He took the offered water carefully, sipping it in quiet as Cross spoke. He was distracted- why were the symptoms showing so early? The human experiment records he'd found hadn't indicated infection could start showing severe symptoms in under a few hours. It was irritating. Not to mention his throat seemed like it was on fire by now. The disconnect between the records and his own experience was making him nervous. How much else was wrong? How much more was hidden?

"Not to beat a dead horse Cross, but you're safe." He tried to speak normally, but it just came out as a hoarse slurry yell- like Alex- so he settled for a sharp whisper. The words finally clicked into place, and he looked up. "...Why the fuck are we doing more truth or dare...? Did I miss somethin'- something?"

With how distinctly different the two talked--even with the same voice-- hearing Alex's usual tone come from Mercer was enough to have Dana and Cross sharing a glance. The captain sighed, taking a seat on where he was standing. The Hunters whimpered and pawed at the ground; picking up on his tension, if he had to guess. He drummed his fingers against his knee. Trying to figure out where to go from here.
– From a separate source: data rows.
theorem execLaneLinkChange_kept {a1 : _} {a2 : _} {s : State} : KeptX 1050625 s (execLaneLinkChange a1 a2 s) := by
  unfold execLaneLinkChange
  repeat' first
    | with_reducible assumption
    | with_reducible refine KeptX.run ?_
    | with_reducible refine Kept.onlyIf ?_ ?_
    | with_reducible refine Dev.laneLink_kept ((Sub.rfl).mono (by decide)) ?_
    | split
    | dsimp only
    | intro _

theorem Dev.ringEntry_kept {M : Nat} {d0 d : Dev} (hM : Sub 264193 M) (h : Kept M d0 d) :
    Kept M d0 (Dev.ringEntry d) := by
  unfold Dev.ringEntry
  repeat' first
    | with_reducible assumption
    | with_reducible refine Kept.each ?_ ?_
    | with_reducible refine Dev.onCrossing_kept ((hM).mono (by decide)) ?_
    | with_reducible refine Dev.wr_kept ((hM).mono (by decide)) ?_
    | with_reducible refine Dev.put_kept ((hM).mono (by decide)) ?_
    | with_reducible refine Dev.draw_kept ((hM).mono (by decide)) ?_
    | with_reducible refine Dev.onNode_kept ((hM).mono (by decide)) ?_
    | refine KeptP.of_eq (by assumption) ?_
    | with_reducible refine KeptP.snd ?_
    | split
    | dsimp only
    | intro _
    | with_reducible refine Kept.lit_drv ((hM).mono (by decide)) ?_
    | with_reducible refine KeptP.mk ?_

theorem Dev.ringStop_kept {M : Nat} {d0 d : Dev} (hM : Sub 1329761 M) (h : Kept M d0 d) :
    Kept M d0 (Dev.ringStop d) := by
  unfold Dev.ringStop
  repeat' first
    | with_reducible assumption
    | with_reducible refine Kept.each ?_ ?_
    | with_reducible refine Dev.nodeLeave_kept ((hM).mono (by decide)) ?_
    | with_reducible refine Dev.putNodeState_kept ((hM).mono (by decide)) ?_
    | with_reducible refine Dev.put_kept ((hM).mono (by decide)) ?_
    | with_reducible refine Dev.putFlag_kept ((hM).mono (by decide)) ?_
    | with_reducible refine Dev.onCrossing_kept ((hM).mono (by decide)) ?_
    | split
    | dsimp only
    | intro _
    | with_reducible refine Kept.lit_drv ((hM).mono (by decide)) ?_

theorem Dev.ringDoze_kept {M : Nat} {d0 d : Dev} (hM : Sub 1330785 M) (h : Kept M d0 d) :
    Kept M d0 (Dev.ringDoze d) := by
  unfold Dev.ringDoze
  repeat' first
    | with_reducible assumption
    | with_reducible refine Dev.ringStop_kept ((hM).mono (by decide)) ?_
    | with_reducible refine Dev.sendBeacon_kept ((hM).mono (by decide)) ?_
    | split
    | dsimp only
    | intro _

theorem Dev.tunnelOut_kept {M : Nat} {d0 d : Dev} {a1 : _} {a2 : _} (hM : Sub 263233 M) (h : Kept M d0 d) :
    KeptP M d0 (Dev.tunnelOut a1 a2 d) := by
  unfold Dev.tunnelOut
  repeat' first
    | with_reducible assumption
    | with_reducible refine Dev.bump_kept ((hM).mono (by decide)) ?_
    | with_reducible refine Dev.enqueue_kept ((hM).mono (by decide)) ?_
    | split
    | dsimp only
    | intro _
    | with_reducible refine KeptP.mk ?_

end Sys2Proof.Machine
end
"I was safe when I didn't have a Hivemind. Greene's infected are my infected. The Two Bluff Runner got as far as she did because the effects were subtle until she infected her first person. I could have hours or minutes before it gets to me. Much like you." Tired was a common state of mind for him, but the weariness in his tone was well beyond what normally came from him. "We're not playing truth or dare. It was a joke. If your symptoms are already this bad, you'll be dead within three hours." 

"That's it-? You're not going to try to help or anything?" Dana snapped, moving around the observation table to settle by her brother. Infected or not, she wasn't going to just stand there and watch him die. Not again. "There has to be something we can do. You're the fucking Runner! Or Alex--he killed Greene, right? So he knows shit about the virus that we don't!"

"Only way I can help him now is a mercy kill." He explained simply, brushing a hand over the holster of his handgun. Dana's expression, already tense, shifted to a furious and disgusted snarl. 

"If you even think about..."

"A joke, huh..." He chuckled darkly, but it was too quiet to really have the right effect. "He's right Dana. I know this virus like the back of my hand- at least in formerly healthy subjects. I improved it this far. If he hadn't found me... I'd be dying alone in my room." He looked to Dana, sightless eyes looking for her for a moment before he remembered and returned to sipping with a sigh. "Hey... How did I die? The first time."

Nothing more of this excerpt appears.